* _Exercise details_:
In the records below, find the line containing "nextHas (exec .getHum" and the line containing "nextHas (runCode 0x15#8"; please repeat exactly the lines from one to the other, both included, and nothing more.

Saved data entries:
-- ==== Sys2Proof/Tests/Slice0.lean ====
section
/-! SUPPORT. The model's own tests: decoding from words written out of R71 and R72, the well-formedness
checks, single steps with the results of spec/95_test_vectors.md, and for every statement with
hypotheses a state that meets them (the theorems whose names begin test_witness_). -/

namespace Sys2Proof.Tests

open Sys2Proof Sys2Proof.Machine

/-! Helpers. -/

/-- The machine with the default parameters, after reset. -/
def bench (v : Variant) : State := State.resetWith { variant := v }

/-- A read in flight in phase `p`, nothing received yet. -/
def inFlight (p : Phase) : State :=
  { bench .B with phase := p, status := ⟨.noReply, true, false⟩ }

/-- The same, while the timer runs since `t0` and the true count is `now`. -/
def polling (m : Meas) (t0 now : Nat) : State :=
  { inFlight (.measure m) with ptRun := true, ptT0 := t0, usCount := now }

/-- A read in `BHI`, `n` bits received, the timer running since time 0. -/
def receiving (n : BitVec 6) (f : Frame) : State :=
  { polling .bhi 0 0 with bitIdx := n, frame := f }

/-- A read in `CHK` with this frame. -/
def checking (v : Variant) (f : Frame) : State :=
  { bench v with phase := .chk, status := ⟨.ok, true, true⟩, bitIdx := 40#6, frame := f,
                 hum := 604#16, tempc := 261#16, tempf := 7898#32, tempk := 29925#32 }

/-- What a step's next state has; nothing else passes. -/
def nextHas (o : Result) (p : State → Bool) : Bool :=
  match o with
  | .next t => p t
  | .fault _ => false
  | .refused _ => false

/-- A clock that only lets the controller step, with this pin level; no time passes. -/
def sample (lv : Level) : Clock := sensorClock lv 0 false

/-- A clock with reset, and a command that must not run. -/
def resetClock : Clock := { commandClock 0x02#8 with rst := true }

/-- The valid frame of L1-1. -/
def frameB : Frame := ⟨0x02#8, 0x5C#8, 0x01#8, 0x05#8, 0x64#8⟩

/-- The valid frame of L1-2. -/
def frameA : Frame := ⟨0x2D#8, 0x00#8, 0x1A#8, 0x85#8, 0xCC#8⟩

/-! Well-formedness: every command is well formed (R71, R83); of the parameters, one that fails each
check, and each is refused at construction. -/

theorem test_wf_commands : allInstrs.all Instr.wf = true := by decide

theorem test_wf_defaults : ({ variant := .A } : Config).wf = true := by decide

theorem test_wf_timeout_too_wide :
    ({ variant := .A, tBlo := 256, tw := 8 } : Config).timeoutsFit = false ∧
    construct 0#2 { variant := .A, tBlo := 256, tw := 8 } = none := by decide

theorem test_wf_threshold_too_wide :
    ({ variant := .A, tBit1 := 2 ^ 32 } : Config).thresholdFits = false ∧
    construct 0#2 { variant := .A, tBit1 := 2 ^ 32 } = none := by decide

theorem test_wf_hold_too_wide :
    ({ variant := .A, tReqMs := 65536 } : Config).holdFits = false ∧
    construct 0#2 { variant := .A, tReqMs := 65536 } = none := by decide

theorem test_wf_variant_three_refused : construct 3#2 { variant := .A } = none := by decide

/-! Decoding, from the bits of R72's table. -/

theorem test_decode_init : decode 0b00000001#8 = .ok .init := by decide

theorem test_decode_read : decode 0b00000010#8 = .ok .read := by decide

theorem test_decode_getStatus : decode 0b00010000#8 = .ok .getStatus := by decide

theorem test_decode_getHum : decode 0b00010001#8 = .ok .getHum := by decide

theorem test_decode_getTempc : decode 0b00010010#8 = .ok .getTempc := by decide

theorem test_decode_getTempf : decode 0b00010011#8 = .ok .getTempf := by decide

theorem test_decode_getTempk : decode 0b00010100#8 = .ok .getTempk := by decide

/-- The edges of the reserved ranges (R74). -/
theorem test_decode_reserved :
    [0x00#8, 0x03#8, 0x0F#8, 0x15#8, 0x20#8, 0xFF#8].all
      (fun b => decide (decode b = .error (.reserved b))) = true := by decide

/-- P6's code bytes: `02 02 03 00 01 10 11 10 11`. -/
theorem test_script_assembles :
    (match parseScript "READ ; 0x02\nREAD\n.byte 0x03\n.byte 0x00\nINIT\nGET_STATUS\nGET_HUM\nWAITDONE\nGET_HUM".toList with
      | .ok ls => ls.map ScriptLine.code
      | .error _ => []) =
    [0x02#8, 0x02#8, 0x03#8, 0x00#8, 0x01#8, 0x10#8, 0x11#8, 0x10#8, 0x11#8] := by decide

/-! Commands (L2-9, R130, R191 to R197). -/

/-- R130's example. -/
theorem test_read_from_reset :
    nextHas (exec .read (bench .B)) (fun t => decide
      (t.rsp = some ⟨false, 0#32⟩ ∧ t.phase = .req ∧ statusWord t.status = 0x7#32)) = true := by decide

theorem test_read_while_busy :
    nextHas (exec .read (receiving 20#6 frameB)) (fun t => decide
      (t.rsp = some ⟨true, 2#32⟩ ∧ t.bitIdx = 20#6 ∧ t.phase = .measure .bhi)) = true := by decide

theorem test_init_while_busy :
    nextHas (exec .init (receiving 20#6 frameB)) (fun t => decide
      (t.rsp = some ⟨false, 0#32⟩ ∧ t.bitIdx = 20#6 ∧ t.status.busy = true)) = true := by decide

/-- A read that failed with Timeout: 0x0000000A (R192). -/
theorem test_getStatus_timeout :
    nextHas (exec .getStatus (raiseFail .timeout (bench .C))) (fun t => decide
      (t.rsp = some ⟨false, 0x0000000A#32⟩)) = true := by decide

theorem test_getHum_zero_extends :
    nextHas (exec .getHum { bench .B with hum := 0xFFFF#16 }) (fun t => decide
      (t.rsp = some ⟨false, 0x0000FFFF#32⟩)) = true := by decide

/-- -265 as 0xFFFFFEF7 (R194). -/
theorem test_getTempc_sign_extends :
    nextHas (exec .getTempc { bench .A with tempc := 0xFEF7#16 }) (fun t => decide
      (t.rsp = some ⟨false, 0xFFFFFEF7#32⟩)) = true := by decide

theorem test_getTempf :
    nextHas (exec .getTempf { bench .A with tempf := 0xFFFFF9DE#32 }) (fun t => decide
      (t.rsp = some ⟨false, 0xFFFFF9DE#32⟩)) = true := by decide

theorem test_getTempk :
    nextHas (exec .getTempk { bench .A with tempk := 0x00006059#32 }) (fun t => decide
      (t.rsp = some ⟨false, 0x00006059#32⟩)) = true := by decide

/-- R197's example: code 0x15. -/
theorem test_reserved_code_rejected :
    nextHas (runCode 0x15#8 (bench .A)) (fun t => decide (t.rsp = some ⟨true, 1#32⟩)) = true := by decide

/-! The pulse timer and the classifier (L2-1 to L2-3). -/

theorem test_pt_start :
    nextHas (controllerStep (sample .high) { inFlight (.measure .hs1) with usCount := 1000 })
      (fun t => decide (t.ptT0 = 1000 ∧ t.ptRun = true ∧ t.phase = .measure .hs1)) = true := by decide

theorem test_pt_start_level_absent :
    nextHas (controllerStep (sample .low) { inFlight (.measure .hs1) with usCount := 1000 })
      (fun t => decide (t.ptT0 = 0 ∧ t.ptRun = false ∧ statusWord t.status = 0xB#32)) = true := by decide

* _Output for this task_:
    nextHas (exec .getHum { bench .B with hum := 0xFFFF#16 }) (fun t => decide
      (t.rsp = some ⟨false, 0x0000FFFF#32⟩)) = true := by decide

/-- -265 as 0xFFFFFEF7 (R194). -/
theorem test_getTempc_sign_extends :
    nextHas (exec .getTempc { bench .A with tempc := 0xFEF7#16 }) (fun t => decide
      (t.rsp = some ⟨false, 0xFFFFFEF7#32⟩)) = true := by decide

theorem test_getTempf :
    nextHas (exec .getTempf { bench .A with tempf := 0xFFFFF9DE#32 }) (fun t => decide
      (t.rsp = some ⟨false, 0xFFFFF9DE#32⟩)) = true := by decide

theorem test_getTempk :
    nextHas (exec .getTempk { bench .A with tempk := 0x00006059#32 }) (fun t => decide
      (t.rsp = some ⟨false, 0x00006059#32⟩)) = true := by decide

/-- R197's example: code 0x15. -/
theorem test_reserved_code_rejected :
    nextHas (runCode 0x15#8 (bench .A)) (fun t => decide (t.rsp = some ⟨true, 1#32⟩)) = true := by decide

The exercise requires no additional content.